Nonlinear Mathematics

Numbering Code U-LAS10 20011 LJ55 Year/Term 2022 ・ First semester
Number of Credits 2 Course Type Lecture
Target Year Mainly 2nd year students Target Student For science students
Language Japanese Day/Period Thu.3
Instructor name ISO YUUSUKE (Graduate School of Informatics Professor)
FUJIWARA HIROSHI (Graduate School of Informatics Associate Professor)
Outline and Purpose of the Course 自然現象・生命現象・社会現象などの諸現象の解析を現象の“数理モデル化”を通して行なうことは、古くから行われていることである。数理モデルの解析は数学解析、特に微分方程式の研究によって支えられ、また同時に解析学の研究の刺激となってその研究の深化に寄与している。20世紀前半までは線型化で得られる“線型モデル”が議論の中心であったが、コンピュータの飛躍的な発展と数学解析の進歩に伴って非線型モデルの解析が盛んになり、近年の先端的な科学・技術では「非線型性」に焦点を当てた解析が重要視されている。本講義では「非線型微分方程式と非線型現象」の数理解析の入門として、幾つかの具体例やその解き方を通して、非線型解析で必要となる基礎的な事項を講述する。また、非線型問題へのアプローチを通して数学解析・数値解析の面白さを実感してもらうことも一つの目標としている。
Course Goals 非線型問題の数理解析に必要な数学解析・数値解析等の基本事項の理解と修得を図る。
Schedule and Contents (1)非線型問題の初等的な例として代数方程式を取り上げ、その近似解法を非線型問題の数値計算アルゴリズムである Newton 法の視点から概説する。ここではいわゆる全根解法のアルゴリズムについても紹介する。(4回程度)
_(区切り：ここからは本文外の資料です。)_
-- ==== Sys2Proof/Machine/Motion.lean ====
section
/-! DEFINITION. The Position Unit (chapter 1): motion inputs, steps, its timers, the writes of its parameters, and its
two requests. -/

set_option autoImplicit false

namespace Sys2Proof.Machine

open Sys2Proof

/-! ## Steps (R9 to R15) -/

/-- P, epoch and HW after a step (R9, R10). -/
def PositionUnit.moved (u : PositionUnit) : Bool → PositionUnit
  | true =>
    { u with
      p := u.p + 1
      epoch := if u.p = 0xFFFFFFFF#32 then u.epoch + 1 else u.epoch
      hw := if u.behind = 0 then u.p + 1 else u.hw }
  | false =>
    { u with
      p := u.p - 1
      epoch := if u.p = 0 then u.epoch - 1 else u.epoch }

/-- The Position Unit after a step: position, accumulator, stall timer, motion state (R9, R10, R12). -/
def PositionUnit.stepped (u : PositionUnit) (now : Word32) (limit : Nat) (forward : Bool) : PositionUnit :=
  let v := u.moved forward
  { v with
    acc := if forward then u.acc + 1 else u.acc - 1
    stallStart := some now
    motion := u.motion.afterStep forward v.behind limit }

/-- Post the MOTION notice of an occasion to every port (R15). -/
def State.notifyMotion (s : State) (r : Option MotionReason) : State :=
  match r with
  | none => s
  | some m => s.notifyAll .positionUnit { Notice.bare .motion with reason := some m.code }

/-- A step event: taken at the Position Unit and handed on, with its notice and its SAFE request (R9 to R15). -/
def State.stepEvent (s : State) (forward : Bool) : State :=
  let u := s.position.stepped s.now s.control.params.reverseLimit forward
  let asks := asksSafe s.position.motion u.motion forward
  let s1 := (s.setPosition u).handMotion (.step forward u.p asks)
  let s2 := s1.notifyMotion (motionReason s.position.motion u.motion)
  if asks then s2.setWires { s2.wires with overrunAsks := s2.wires.overrunAsks ++ [none] } else s2

/-- A quadrature error (R6). -/
def State.quadratureError (s : State) : State :=
  (s.setPosition { s.position with quadErrors := satInc s.position.quadErrors }).notifyMotion (some .quadError)

/-! ## Motion inputs (R5, R7) -/

/-- What an observed pair is, against the reference pair (R5). -/
inductive Transition where
  | none | forward | backward | error
  deriving DecidableEq, Repr

/-- The place of a pair in the forward sequence 00, 10, 11, 01 (section 1.3.1). -/
def quadPlace (a b : Bool) : Nat :=
  match a, b with
  | false, false => 0
  | true, false => 1
  | true, true => 2
  | false, true => 3

/-- The transition from the reference pair to the observed pair (R5). -/
def quadTransition (refA refB a b : Bool) : Transition :=
  match (quadPlace a b + 4 - quadPlace refA refB) % 4 with
  | 0 => .none
  | 1 => .forward
  | 2 => .error
  | _ => .backward

/-- The decoder observes the levels of MOTA and MOTB (R5, R7, R8). -/
def State.decode (s : State) (a b : Bool) : State :=
  match s.position.source with
  | .quad =>
    let t := s.setPosition { s.position with refA := a, refB := b }
    match quadTransition s.position.refA s.position.refB a b with
    | .none => t
    | .forward => t.stepEvent true
    | .backward => t.stepEvent false
    | .error => t.quadratureError
  | .stepDir =>
    let t := s.setPosition { s.position with refA := a, refB := b }
    if a && !s.position.refA then t.stepEvent b else t
  | .internal => s

/-- The motion pins take new levels; the decoder observes them unless a reset is in force (R1). -/
def State.motionPins (s : State) (a b : Bool) : State :=
  let t := { s with pinA := a, pinB := b }
  if s.inReset.isSome then t else t.decode a b

/-- MOTION_INPUT_CHANGE (R5): the pair changes to (a, b). -/
def execMotionInputChange (a b : Bool) (s : State) : Result := .next (s.motionPins a b)

/-- STEP_INPUT_RISE (R7): MOTA rises with MOTB at level b. -/
def execStepInputRise (b : Bool) (s : State) : Result := .next (s.motionPins true b)

/-! ## Timers -/

/-- Whether an optional timer has expired. -/
def timerRunDue (now : Word32) (start : Option Word32) (duration : Nat) : Bool :=
  match start with
  | none => false
  | some t => timerDue now t duration

/-- INTERNAL_RATE_EXPIRY (R8): one forward step, and the timer restarts. -/
def execInternalRateExpiry : State → Result := whenRunning fun s =>
  if timerRunDue s.now s.position.rateStart s.position.rate then
    (s.setPosition { s.position with rateStart := some s.now }).stepEvent true
  else s

/-- The stall timer's expiry taken (R13, R15). -/
def State.stallExpiry (s : State) : State :=
  let m := s.position.motion.afterStall
  (s.setPosition { s.position with motion := m, stallStart := none }).notifyMotion
    (motionReason s.position.motion m)

/-- Whether the stall timer has expired against the STALL_TIME in force (R13). -/
def State.stallDue (s : State) : Bool :=
  timerRunDue s.now s.position.stallStart (s.position.stallTime * Config.usPerMs)

/-- STALL_TIMER_EXPIRY (R13). -/
def execStallTimerExpiry : State → Result := whenRunning fun s => if s.stallDue then s.stallExpiry else s

/-- The largest speed magnitude (R16). -/
def speedLimit : Int := 32767

/-- An accumulator value saturated to the speed range (R16). -/
def clampSpeed (z : Int) : Int := max (-speedLimit) (min speedLimit z)

/-- SPEED_WINDOW_EXPIRY (R16). -/
def execSpeedWindowExpiry : State → Result := whenRunning fun s =>
  if timerDue s.now s.position.windowStart (s.position.window * Config.usPerMs) then
    s.setPosition { s.position with speed := clampSpeed s.position.acc, acc := 0, windowStart := s.now }
  else s

/-! ## Writes of its parameters (R18) -/

/-- The Position Unit with a message queue in place of its own. -/
def State.setToPosition (s : State) (q : List BlockMessage) : State := s.setWires { s.wires with toPosition := q }

/-- WRITE_MOTION_SOURCE (R4). -/
def execWriteMotionSource : State → Result := whenRunning fun s =>
  match takeWrite (fun w => match w with | .motionSource v => some v | _ => none) s.wires.toPosition with
  | none => s
  | some (v, q) =>
    (s.setToPosition q).setPosition
      { s.position with
        source := v, refA := s.pinA, refB := s.pinB
        rateStart := if v = .internal then some s.now else none }

/-- WRITE_INTERNAL_RATE (R8). -/
def execWriteInternalRate : State → Result := whenRunning fun s =>
  match takeWrite (fun w => match w with | .internalRate v => some v | _ => none) s.wires.toPosition with
  | none => s
  | some (v, q) =>
    (s.setToPosition q).setPosition
      { s.position with
        rate := v
        rateStart := if s.position.source = .internal then some s.now else s.position.rateStart }

/-- WRITE_STALL_TIME (R13): an expiry already due against the new value is taken at once. -/
def execWriteStallTime : State → Result := whenRunning fun s =>
  match takeWrite (fun w => match w with | .stallTime v => some v | _ => none) s.wires.toPosition with
  | none => s
  | some (v, q) =>
    let t := (s.setToPosition q).setPosition { s.position with stallTime := v }
    if t.stallDue then t.stallExpiry else t

/-- WRITE_SPEED_WINDOW (R16). -/
def execWriteSpeedWindow : State → Result := whenRunning fun s =>
  match takeWrite (fun w => match w with | .speedWindow v => some v | _ => none) s.wires.toPosition with
  | none => s
  | some (v, q) =>
    (s.setToPosition q).setPosition { s.position with window := v, acc := 0, windowStart := s.now }

/-! ## Requests -/

/-- The 20-byte reply of READ_POSITION (R19). -/
def positionBytes (s : State) : List Byte :=
  let u := s.position
  be32 u.p ++ be16 u.epoch ++ [u.frame] ++ be32 u.hw ++ be16Int u.speed ++ [byte u.motion.code]
  ++ be16 u.quadErrors ++ be32 s.now

/-- READ_POSITION at the Position Unit (R19). -/
def readPositionRequest : List Byte → State → State × Reply := reading fun body s =>
  if body = [] then Reply.ok (positionBytes s) else Reply.refuse .badField

/-- READ_POSITION (R19). -/
def execReadPosition (p : Port) : State → Result := serve .readPosition p readPositionRequest

/-- PRESET_POSITION at the Position Unit (R20). -/
def presetPositionRequest (body : List Byte) (s : State) : State × Reply :=
  if s.control.mode ≠ .config then (s, Reply.refuse .wrongMode)
  else if body.length ≠ 4 then (s, Reply.refuse .badField)
  else
    let v := word32At body 0
    let u := { s.position with p := v, hw := v, frame := s.position.frame + 1 }
    ((s.setPosition u).handMotion (.preset v), Reply.ok (be32 v ++ [u.frame]))

/-- PRESET_POSITION (R20), port A's. -/
def execPresetPosition : State → Result := serve .presetPosition .A presetPositionRequest

end Sys2Proof.Machine
end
(2)現象の数理モデリングを概説し、いくつかの具体例について微分方程式を利用した数理モデリングを紹介する。(2回程度)

(3)前項で取り上げた微分方程式の数学解析と数値解析の基本的な事項を講述する。(5回程度)

(4)近年注目を受けている「分数階」方程式の考え方を紹介し、整数階方程式との相違などを解析学の視点から基礎的な事項を説明する。(4回程度)

講義内容は1回生で学修する微分積分学および線型代数の内容は既知とする。必要に応じて常微分方程式、函数論および函数解析等の少し高度な解析学の知識も利用するが、その場合には簡単な説明を行う。 なお、受講生の基礎学力や興味等を考慮し、
上記の4点の進め方や内容の一部を変更することがある。また、講義は担当者2名が適宜分担する予定である。内容の変更や分担の詳細は授業中に説明する。授業はフィードバック週も含めて15回実施される。

なお、フィードバック授業の内容については、授業の進捗状況や履修者の理解度を考慮して、別途指示する。
Evaluation Methods and Policy 原則として、定期試験のみによって成績評価を行なうこととし、その詳細は講義時に説明する。なお、受講生の理解度などを考慮してレポートを課すことがあるが、その際にはレポート評価を成績評価に加味することがある。また平常点(講義時の質問に対する優れた回答など)を成績評価に加味する場合もある。ただし、定期試験を実施した場合は、定期試験の成績で「不合格」扱いとなった者をレポート点や平常点により「合格」とすることはない。
気象警報等によって定期試験が実施できない場合は、レポート評価及び平常点をもって成績評価を行うことがある。
また成績の素点は、履修者の学修効果と学修成果を総合した上で点数を丸めて、96点、86点、76点、66点、60点、および50点以下の点数で表記する。
Course Requirements 1回生で学習する程度の微分積分学と線型代数の知識を既知とする。行列の対角化とJordan標準型等については必要となった際には、要点のみ補足説明を行う。
また「微分積分学続論」で学修する微分方程式やベクトル解析の知識は必要に応じて講義中に簡単に説明するが、その理解を深めるためにも本科目と並行して「微分積分学続論」の履修を強く勧める。
Study outside of Class (preparation and review) 講義時に演習問題が出された場合は、履修者が授業外でそれらに真摯に取り組んでいることを前提に授業を進める。
References, etc. 高等数学教程1巻ー12巻, スミルノフ, (共立出版)
数学解析(上・下), 溝畑 茂, (朝倉書店)
微分方程式序説, 岡村 博, (共立出版)
スミルノフのテキストは、やや古い本ではあるが、日本語(翻訳)で読める数学解析の体系としてまとまった優れた図書である。溝畑は和書としては珍しく微積分を「数学解析」の視点で扱っており、本講義の背景と通底する箇所も多い。岡村のテキストは、常微分方程式の初期値問題の理論としては最高峰の内容が微積分の知識だけで平易に述べられている。